What to work on: Transcribe the stretch of entries below from the line with "0x9B05688C, 0x1F83D9AB, 0x5BE0CD19]" through the line with "def bigSigma1 (x", exactly and with both ends included; leave out all other lines.
┌──
-- ==== Sys2Proof/Machine/Measure.lean ====
section
/-! DEFINITION. SHA-256, which R414 and R415 name, over bytes, and the measurement registers (R414). -/

namespace Sys2Proof.Machine

/-! ### SHA-256 (R414) -/

/-- The round constants: the first 32 bits of the fractional parts of the cube roots of the first 64 primes. -/
def shaConsts : List Word :=
  [0x428A2F98, 0x71374491, 0xB5C0FBCF, 0xE9B5DBA5, 0x3956C25B, 0x59F111F1, 0x923F82A4, 0xAB1C5ED5]
    ++ [0xD807AA98, 0x12835B01, 0x243185BE, 0x550C7DC3, 0x72BE5D74, 0x80DEB1FE, 0x9BDC06A7, 0xC19BF174]
    ++ [0xE49B69C1, 0xEFBE4786, 0x0FC19DC6, 0x240CA1CC, 0x2DE92C6F, 0x4A7484AA, 0x5CB0A9DC, 0x76F988DA]
    ++ [0x983E5152, 0xA831C66D, 0xB00327C8, 0xBF597FC7, 0xC6E00BF3, 0xD5A79147, 0x06CA6351, 0x14292967]
    ++ [0x27B70A85, 0x2E1B2138, 0x4D2C6DFC, 0x53380D13, 0x650A7354, 0x766A0ABB, 0x81C2C92E, 0x92722C85]
    ++ [0xA2BFE8A1, 0xA81A664B, 0xC24B8B70, 0xC76C51A3, 0xD192E819, 0xD6990624, 0xF40E3585, 0x106AA070]
    ++ [0x19A4C116, 0x1E376C08, 0x2748774C, 0x34B0BCB5, 0x391C0CB3, 0x4ED8AA4A, 0x5B9CCA4F, 0x682E6FF3]
    ++ [0x748F82EE, 0x78A5636F, 0x84C87814, 0x8CC70208, 0x90BEFFFA, 0xA4506CEB, 0xBEF9A3F7, 0xC67178F2]

/-- The initial hash value: the same of the square roots of the first eight primes. -/
def shaInit : List Word :=
  [0x6A09E667, 0xBB67AE85, 0x3C6EF372, 0xA54FF53A, 0x510E527F, 0x9B05688C, 0x1F83D9AB, 0x5BE0CD19]

/-- The message padded to whole 64-byte blocks: a one bit, zeros, and its length in bits, most significant byte first. -/
def shaPad (m : List Byte) : List Byte :=
  let n := m.length
  m ++ (0x80 :: List.replicate ((119 - n % 64) % 64) 0)
    ++ (List.range 8).map fun i => BitVec.ofNat 8 (8 * n / 256 ^ (7 - i))

/-- The sixteen words of a block, most significant byte first. -/
def blockWords : Nat → List Byte → List Word
  | 0, _ => []
  | n + 1, a :: b :: c :: d :: rest => (a ++ b ++ c ++ d) :: blockWords n rest
  | _ + 1, _ => []

def smallSigma0 (x : Word) : Word := x.rotateRight 7 ^^^ x.rotateRight 18 ^^^ (x >>> 3)
def smallSigma1 (x : Word) : Word := x.rotateRight 17 ^^^ x.rotateRight 19 ^^^ (x >>> 10)
def bigSigma0 (x : Word) : Word := x.rotateRight 2 ^^^ x.rotateRight 13 ^^^ x.rotateRight 22
def bigSigma1 (x : Word) : Word := x.rotateRight 6 ^^^ x.rotateRight 11 ^^^ x.rotateRight 25

/-- The message schedule, held newest first. -/
def shaSchedule : Nat → List Word → List Word
  | 0, w => w
  | n + 1, w =>
    shaSchedule n ((smallSigma1 (wAt w 1) + wAt w 6 + smallSigma0 (wAt w 14) + wAt w 15) :: w)

/-- One round on the eight working words, with its constant plus its schedule word. -/
def shaRound (v : List Word) (kw : Word) : List Word :=
  let a := wAt v 0
  let e := wAt v 4
  let t1 := wAt v 7 + bigSigma1 e + ((e &&& wAt v 5) ^^^ (~~~ e &&& wAt v 6)) + kw
  let t2 := bigSigma0 a + ((a &&& wAt v 1) ^^^ (a &&& wAt v 2) ^^^ (wAt v 1 &&& wAt v 2))
  [t1 + t2, a, wAt v 1, wAt v 2, wAt v 3 + t1, e, wAt v 5, wAt v 6]

/-- One block. -/
def shaBlock (h : List Word) (block : List Byte) : List Word :=
  let w := (shaSchedule 48 (blockWords 16 block).reverse).reverse
  let v := ((shaConsts.zip w).map fun e => e.1 + e.2).foldl shaRound h
  (h.zip v).map fun e => e.1 + e.2

/-- The blocks of a padded message, by their number. -/
def shaBlocks : Nat → List Word → List Byte → List Word
  | 0, h, _ => h
  | n + 1, h, m => shaBlocks n (shaBlock h (m.take 64)) (m.drop 64)

/-- SHA-256 of a message: 32 bytes. -/
def sha256 (m : List Byte) : List Byte :=
  let p := shaPad m
  (shaBlocks (p.length / 64) shaInit p).flatMap fun (w : Word) =>
    [(w >>> 24).truncate 8, (w >>> 16).truncate 8, (w >>> 8).truncate 8, w.truncate 8]

/-! ### Measurement registers (R414) -/

/-- Offset of MEASk (Table 27.2). -/
def measAt (k : Nat) : Nat := 0x100000 + 32 * k

/-- Bytes of the control space as they read. -/
def State.ctlBytes (s : State) (off n : Nat) : List Byte := (List.range n).map fun i => s.ctlByte (off + i)

/-- Extends a measurement register by the digest of an item: MEASk := SHA-256(MEASk ‖ SHA-256(item)). -/
def State.extend (s : State) (k : Nat) (digest : List Byte) : State :=
  s.setCtlBytes (measAt k) (sha256 (s.ctlBytes (measAt k) 32 ++ digest))

/-- Measures an item (R414). -/
def State.measure (s : State) (k : Nat) (item : List Byte) : State := s.extend k (sha256 item)

end Sys2Proof.Machine
end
└──
Finished task:
  [0x6A09E667, 0xBB67AE85, 0x3C6EF372, 0xA54FF53A, 0x510E527F, 0x9B05688C, 0x1F83D9AB, 0x5BE0CD19]

/-- The message padded to whole 64-byte blocks: a one bit, zeros, and its length in bits, most significant byte first. -/
def shaPad (m : List Byte) : List Byte :=
  let n := m.length
  m ++ (0x80 :: List.replicate ((119 - n % 64) % 64) 0)
    ++ (List.range 8).map fun i => BitVec.ofNat 8 (8 * n / 256 ^ (7 - i))

/-- The sixteen words of a block, most significant byte first. -/
def blockWords : Nat → List Byte → List Word
  | 0, _ => []
  | n + 1, a :: b :: c :: d :: rest => (a ++ b ++ c ++ d) :: blockWords n rest
  | _ + 1, _ => []

def smallSigma0 (x : Word) : Word := x.rotateRight 7 ^^^ x.rotateRight 18 ^^^ (x >>> 3)
def smallSigma1 (x : Word) : Word := x.rotateRight 17 ^^^ x.rotateRight 19 ^^^ (x >>> 10)
def bigSigma0 (x : Word) : Word := x.rotateRight 2 ^^^ x.rotateRight 13 ^^^ x.rotateRight 22
def bigSigma1 (x : Word) : Word := x.rotateRight 6 ^^^ x.rotateRight 11 ^^^ x.rotateRight 25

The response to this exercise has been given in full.